To learn more about the creation of Born to Draw Comics click here. To learn more about Ginger Wadsworth and illustrator, Craig Orback and their other inspiring works, please visit their websites: &

Silver Linings and Post-Covid Dreams:

In last month’s blog, we shared our silver linings and post-pandemic dreams. We also asked you, our supporters, to share your silver linings and post-pandemic dreams with us.

The response was fantastic and inspiring. I wish I were as articulate as our supporters! Starting this month, we are going to include a section with your silver linings and post-Covid dreams.

Please email us ( or to share yours and make sure to include your city.

Enjoy our first Silver Linings and Post-Covid Dreams…we are truly inspired and humbled.

With the vaccine becoming increasingly available and we, hopefully, look to the end of the pandemic, what have we learned? Is there a silver lining?

I’ve learned that the human spirit is resilient, and we have a visceral need for community. Among all the tragedy, people hope and care for each other. I’ve learned that small things matter, a smile or a kind word, bringing a loaf of bread to your neighbor, or calling that friend you haven’t spoken to in several years just to say you are thinking of them.

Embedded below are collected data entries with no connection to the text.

/-! ### setLane -/

@[simp] theorem State.setLane_pending (k : Channel) (x : ReverseLane) : (s.setLane k x).pending = s.pending := rfl
@[simp] theorem State.setLane_now (k : Channel) (x : ReverseLane) : (s.setLane k x).now = s.now := rfl
@[simp] theorem State.setLane_free (k : Channel) (x : ReverseLane) : (s.setLane k x).free = s.free := rfl
@[simp] theorem State.setLane_straps (k : Channel) (x : ReverseLane) : (s.setLane k x).straps = s.straps := rfl
@[simp] theorem State.setLane_inputs (k : Channel) (x : ReverseLane) : (s.setLane k x).inputs = s.inputs := rfl
@[simp] theorem State.setLane_rings (k : Channel) (x : ReverseLane) : (s.setLane k x).rings = s.rings := rfl
@[simp] theorem State.setLane_coh (k : Channel) (x : ReverseLane) : (s.setLane k x).coh = s.coh := rfl
@[simp] theorem State.setLane_timer (k : Channel) (x : ReverseLane) : (s.setLane k x).timer = s.timer := rfl
@[simp] theorem State.setLane_warps (k : Channel) (x : ReverseLane) : (s.setLane k x).warps = s.warps := rfl
@[simp] theorem State.setLane_lights (k : Channel) (x : ReverseLane) : (s.setLane k x).lights = s.lights := rfl
@[simp] theorem State.setLane_outputs (k : Channel) (x : ReverseLane) : (s.setLane k x).outputs = s.outputs := rfl
@[simp] theorem State.setLane_modes (k : Channel) (x : ReverseLane) : (s.setLane k x).modes = s.modes := rfl
@[simp] theorem State.setLane_loss (k : Channel) (x : ReverseLane) : (s.setLane k x).loss = s.loss := rfl
@[simp] theorem State.setLane_tables (k : Channel) (x : ReverseLane) : (s.setLane k x).tables = s.tables := rfl
@[simp] theorem State.setLane_cells (k : Channel) (x : ReverseLane) : (s.setLane k x).cells = s.cells := rfl
@[simp] theorem State.setLane_resetWait (k : Channel) (x : ReverseLane) : (s.setLane k x).resetWait = s.resetWait := rfl
@[simp] theorem State.setLane_lanes (k : Channel) (x : ReverseLane) : (s.setLane k x).lanes = s.lanes.set k x := rfl
@[simp] theorem State.setLane_settings (k : Channel) (x : ReverseLane) : (s.setLane k x).settings = s.settings := rfl
@[simp] theorem State.setLane_latches (k : Channel) (x : ReverseLane) : (s.setLane k x).latches = s.latches := rfl
@[simp] theorem State.setLane_notices (k : Channel) (x : ReverseLane) : (s.setLane k x).notices = s.notices := rfl
@[simp] theorem State.setLane_faults (k : Channel) (x : ReverseLane) : (s.setLane k x).faults = s.faults := rfl
@[simp] theorem State.setLane_overflow (k : Channel) (x : ReverseLane) : (s.setLane k x).overflow = s.overflow := rfl
@[simp] theorem State.setLane_loader (k : Channel) (x : ReverseLane) : (s.setLane k x).loader = s.loader := rfl
@[simp] theorem State.setLane_flash (k : Channel) (x : ReverseLane) : (s.setLane k x).flash = s.flash := rfl
@[simp] theorem State.setLane_ringOut (k : Channel) (x : ReverseLane) : (s.setLane k x).ringOut = s.ringOut := rfl
@[simp] theorem State.setLane_syncPulses (k : Channel) (x : ReverseLane) : (s.setLane k x).syncPulses = s.syncPulses := rfl

/-! ### setTables -/

@[simp] theorem State.setTables_pending (x : TableStore) : (s.setTables x).pending = s.pending := rfl
@[simp] theorem State.setTables_now (x : TableStore) : (s.setTables x).now = s.now := rfl
@[simp] theorem State.setTables_free (x : TableStore) : (s.setTables x).free = s.free := rfl
@[simp] theorem State.setTables_straps (x : TableStore) : (s.setTables x).straps = s.straps := rfl
@[simp] theorem State.setTables_inputs (x : TableStore) : (s.setTables x).inputs = s.inputs := rfl
@[simp] theorem State.setTables_rings (x : TableStore) : (s.setTables x).rings = s.rings := rfl
@[simp] theorem State.setTables_coh (x : TableStore) : (s.setTables x).coh = s.coh := rfl
@[simp] theorem State.setTables_timer (x : TableStore) : (s.setTables x).timer = s.timer := rfl
@[simp] theorem State.setTables_warps (x : TableStore) : (s.setTables x).warps = s.warps := rfl
@[simp] theorem State.setTables_lights (x : TableStore) : (s.setTables x).lights = s.lights := rfl
@[simp] theorem State.setTables_outputs (x : TableStore) : (s.setTables x).outputs = s.outputs := rfl
@[simp] theorem State.setTables_modes (x : TableStore) : (s.setTables x).modes = s.modes := rfl
@[simp] theorem State.setTables_loss (x : TableStore) : (s.setTables x).loss = s.loss := rfl
@[simp] theorem State.setTables_tables (x : TableStore) : (s.setTables x).tables = x := rfl
@[simp] theorem State.setTables_cells (x : TableStore) : (s.setTables x).cells = s.cells := rfl
@[simp] theorem State.setTables_resetWait (x : TableStore) : (s.setTables x).resetWait = s.resetWait := rfl
@[simp] theorem State.setTables_lanes (x : TableStore) : (s.setTables x).lanes = s.lanes := rfl
@[simp] theorem State.setTables_settings (x : TableStore) : (s.setTables x).settings = s.settings := rfl
@[simp] theorem State.setTables_latches (x : TableStore) : (s.setTables x).latches = s.latches := rfl
@[simp] theorem State.setTables_notices (x : TableStore) : (s.setTables x).notices = s.notices := rfl
@[simp] theorem State.setTables_faults (x : TableStore) : (s.setTables x).faults = s.faults := rfl
@[simp] theorem State.setTables_overflow (x : TableStore) : (s.setTables x).overflow = s.overflow := rfl
@[simp] theorem State.setTables_loader (x : TableStore) : (s.setTables x).loader = s.loader := rfl
@[simp] theorem State.setTables_flash (x : TableStore) : (s.setTables x).flash = s.flash := rfl
@[simp] theorem State.setTables_ringOut (x : TableStore) : (s.setTables x).ringOut = s.ringOut := rfl
@[simp] theorem State.setTables_syncPulses (x : TableStore) : (s.setTables x).syncPulses = s.syncPulses := rfl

I’ve learned the beauty of gratitude. I’m grateful for the simple things, my family, our health, a nice day, or a walk in the park. Or the not so simple things, our democracy.

I am grateful for The Blue Rose Foundation’s work and those educators who support and serve our most vulnerable students. Like the Blue Rose Foundation, during these isolating and trying times, I’ve seen the impact of an investment in education. My daughter-in-law teaches in an underserved community, and now, many times, she is the only person, outside the family, her kids see. She is their lifeline. As she has said many times, when education starts young and you can foster it, not only do you educate, you build self esteem. You only need one teacher to believe in a child. During this pandemic, she has had more students come to her during office hours for help, not only with class work, but for life guidance. If there is anytime to invest in education, it is now!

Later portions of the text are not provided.